[[ DATA RECORDS open ]]

/-- R51: under legal markers every byte has exactly one row of its own, START, SEP and END for the markers, a HEX row exactly for
the hex digits, OTHER for the rest; and a well-formed row is read back from its byte. -/
def Obligations.EveryByteHasExactlyOneRow : Prop :=
  ∀ m : Markers, m.legal = true →
    (∀ b : Byte,
      let i := decodeWire (some m) b
      encode m i = [b] ∧ i.format = .wireByte ∧ i.wf m = true ∧
      (i = .startMark ↔ b = m.start) ∧ (i = .sepMark ↔ b = m.sep) ∧ (i = .endMark ↔ b = m.fin) ∧
      ((∃ d, (i, b, d) ∈ hexRows) ↔ isHex b = true)) ∧
    (∀ (i : Instr) (b : Byte), i.wf m = true → encode m i = [b] → i.format = .wireByte → decodeWire (some m) b = i)

/-- R56 (that missing bytes are not taken from a later input is the model's choice, log 18): a step over a selector outside R55's
table is refused as reserved, and a step over an operation cut short as truncated, where no other instance has an operation waiting
(where one has, see `AStopEndsItsInstanceOnly`). -/
def Obligations.ReservedAndTruncatedOperationsAreRefused : Prop :=
  (∀ (s : State) (k : Nat) (l : Link) (sel : Byte) (more : List Byte) (rest : List Input),
    s.input = .op k (sel :: more) :: rest → s.links[k]? = some l → (∀ x ∈ rest, x.link = k) →
    ((sel.toNat = 0x00 ∨ (0x04 ≤ sel.toNat ∧ sel.toNat ≤ 0x0F) ∨ 0x14 ≤ sel.toNat) ↔
      step s = .refused .reservedSelector)) ∧
  (∀ (s : State) (k n : Nat) (l : Link) (m : Markers) (i : Instr) (rest : List Input),
    i.format = .hostOp → i.wf m = true → 0 < n → n < (encode m i).length →
    s.input = .op k ((encode m i).take n) :: rest → s.links[k]? = some l → (∀ x ∈ rest, x.link = k) →
    step s = .refused .truncated)

/-- R55, R51: words written out from the spec's tables. -/
def Obligations.WrittenOutWordsDecode : Prop :=
  decodeOp [0x01#8, 0x02#8, 0x1F#8, 0x03#8] = .ok (.create 0x02#8 0x1F#8 0x03#8, []) ∧
  decodeOp [0x02#8, 0x41#8] = .ok (.rxByte 0x41#8, []) ∧
  decodeOp [0x03#8] = .ok (.lastError, []) ∧
  decodeOp [0x11#8, 0x31#8, 0x12#8] = .ok (.crcUpdate 0x31#8, [0x12#8]) ∧
  decodeOp [0x13#8, 0x00#8, 0x40#8, 0x00#8, 0x01#8, 0x39#8] = .ok (.frame 0x0040#16 [0x39#8], []) ∧
  decodeWire (some Markers.default) 0x02#8 = .startMark ∧
  decodeWire (some Markers.default) 0x1F#8 = .sepMark ∧
  decodeWire (some Markers.default) 0x03#8 = .endMark ∧
  decodeWire (some Markers.default) 0x46#8 = .hexUpperF ∧
  decodeWire (some Markers.default) 0x66#8 = .hexLowerF ∧
  decodeWire (some Markers.default) 0x47#8 = .other 0x47#8

/-! ## Steps -/

/-- R4, R39, R102 (the input queue is the model's, log 1 and log 2): a step runs the first issued operation, or the first received
byte in its row, on the instance it is addressed to, with exactly its bytes taken, wherever that completes, and ends as it ends where
no other instance has an operation waiting (where one has, see `AStopEndsItsInstanceOnly`); with nothing issued the machine holds all
its state. -/
def Obligations.AStepRunsTheIssuedInstruction : Prop :=
  (∀ (s : State) (k : Nat) (l : Link) (bytes more : List Byte) (i : Instr) (rest : List Input),
    s.input = .op k bytes :: rest → s.links[k]? = some l → decodeOp bytes = .ok (i, more) →
    let start : State := { s with sel := k, input := waiting (.op k more :: rest) }
    (∀ t, exec i start = .next t → step s = .next t) ∧
    ((∀ x ∈ rest, x.link = k) → step s = exec i start)) ∧
  (∀ (s : State) (k : Nat) (l : Link) (b : Byte) (more : List Byte) (rest : List Input),
    s.input = .wire k (b :: more) :: rest → s.links[k]? = some l →
    let i := decodeWire (if l.bound then some ⟨l.startByte, l.fieldSeparator, l.endByte⟩ else none) b
    let start : State := { s with sel := k, input := waiting (.wire k more :: rest) }
    (∀ t, exec i start = .next t → step s = .next t) ∧
    ((∀ x ∈ rest, x.link = k) → step s = exec i start)) ∧
  (∀ s : State, waiting s.input = [] → step s = .next s)

/-- R76, R51: RX_BYTE of a byte is the byte's own row, in every state, bound or not. -/
def Obligations.RxByteRunsTheRowOfItsByte : Prop :=
  ∀ (s : State) (l : Link) (b : Byte), s.links[s.sel]? = some l →
    exec (.rxByte b) s =
      exec (decodeWire (if l.bound then some ⟨l.startByte, l.fieldSeparator, l.endByte⟩ else none) b) s

/-- R76: RX_BYTE always completes, for every byte, from every state that meets the invariant; it leaves the configuration, the
transmit context, the operation port and everything outside its instance alone. -/
def Obligations.RxByteAlwaysCompletes : Prop :=
  ∀ (s : State) (l : Link) (b : Byte), s.Inv → s.links[s.sel]? = some l →
    ∃ s' l', exec (.rxByte b) s = .next s' ∧ s'.links[s.sel]? = some l' ∧
      l.SameConfig l' ∧ l.SameEngine l' ∧ s.OutsideKept s.sel s'

/-! ## Link control -/

/-- R98, R97: CREATE binds an unbound instance with legal markers, and is refused by name on a bound instance and with illegal
markers. -/
def Obligations.CreateBindsAnUnboundInstance : Prop :=
  (∀ (a u e : Byte) (rest : List Byte),
    decodeOp (0x01#8 :: a :: u :: e :: rest) = .ok (.create a u e, rest)) ∧
  ∀ (s : State) (l : Link) (a u e : Byte), s.links[s.sel]? = some l →
    (l.bound = true → exec (.create a u e) s = .refused .alreadyCreated) ∧
    (l.bound = false → (a = u ∨ a = e ∨ u = e ∨ isHex a = true ∨ isHex u = true ∨ isHex e = true) →
      exec (.create a u e) s = .refused .illegalMarkers) ∧
    (l.bound = false → a ≠ u → a ≠ e → u ≠ e → isHex a = false → isHex u = false → isHex e = false →
      exec (.create a u e) s = .next (s.putLink
        { l with
          bound := true, startByte := a, fieldSeparator := u, endByte := e, rx := none, tx := none,
          phase := .idle, acc := 0#32, fieldIndex := 0#8, status := .ok,
          responses := l.responses ++ [.status .ok] }))

/-- R99: on an unbound instance every operation but CREATE leaves all state unchanged; a received byte is dropped, and the others
answer `InvalidInstance` (CRC_VALUE with some 16-bit value, FRAME with no output). The draw counter is the model's own (log 7). -/
def Obligations.UnboundOperationsChangeNothing : Prop :=
  ∀ (s : State) (l : Link), s.links[s.sel]? = some l → l.bound = false →
    (∀ i : Instr, receivedByte i = true → exec i s = .next s) ∧
    (∀ i : Instr, i = .lastError ∨ i = .crcReset ∨ (∃ b, i = .crcUpdate b) →
      exec i s = .next (s.putLink
        { l with responses := l.responses ++ [.status .invalidInstance] })) ∧
    (∃ v : Half, exec .crcValue s = .next (s.putLink
      { l with responses := l.responses ++ [.value .invalidInstance v], draws := l.draws + 1 })) ∧
    (∀ (cap : Half) (payload : List Byte), exec (.frame cap payload) s = .next (s.putLink
      { l with responses := l.responses ++ [.datagram .invalidInstance 0#16 []] }))

/-- R101: LAST_ERROR answers the parser's status, or `InvalidInstance` while unbound, and writes no register; from a state that
meets the invariant the status is one of R27's. -/
def Obligations.LastErrorReturnsTheStatus : Prop :=
  (∀ rest : List Byte, decodeOp (0x03#8 :: rest) = .ok (.lastError, rest)) ∧
  ∀ (s : State) (l : Link), s.links[s.sel]? = some l →
    exec .lastError s = .next (s.putLink
      { l with responses := l.responses ++ [.status (if l.bound then l.status else .invalidInstance)] }) ∧
    (s.Inv → l.bound = true →
      l.status ∈ [Status.ok, .inProgress, .invalidSign, .unknownCommand, .checksumError, .internalError])

/-! ## The Checksum Engine -/

/-- R59: a fold is an exclusive or into the high half and 8 rounds of the polynomial, most significant bit first; `⊥` stays `⊥`. -/
def Obligations.FoldIsEightRoundsOfThePolynomial : Prop :=
  (∀ (v : Half) (b : Byte), fold (some v) b = some
    (Nat.iterate (fun c : Half => if c.msb then (c <<< 1) ^^^ 0x1021#16 else c <<< 1) 8
      (v ^^^ (b.setWidth 16 <<< 8)))) ∧
  (∀ b : Byte, fold none b = none) ∧
  fold (some 0xFFFF#16) 0x31#8 = some 0xC782#16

[[ DATA RECORDS closed ]]

Pull out every line of the records above that contains the word "then".

**SOLUTION TO THE PROBLEM:**
    let i := decodeWire (if l.bound then some ⟨l.startByte, l.fieldSeparator, l.endByte⟩ else none) b
      exec (decodeWire (if l.bound then some ⟨l.startByte, l.fieldSeparator, l.endByte⟩ else none) b) s
      { l with responses := l.responses ++ [.status (if l.bound then l.status else .invalidInstance)] }) ∧
    (Nat.iterate (fun c : Half => if c.msb then (c <<< 1) ^^^ 0x1021#16 else c <<< 1) 8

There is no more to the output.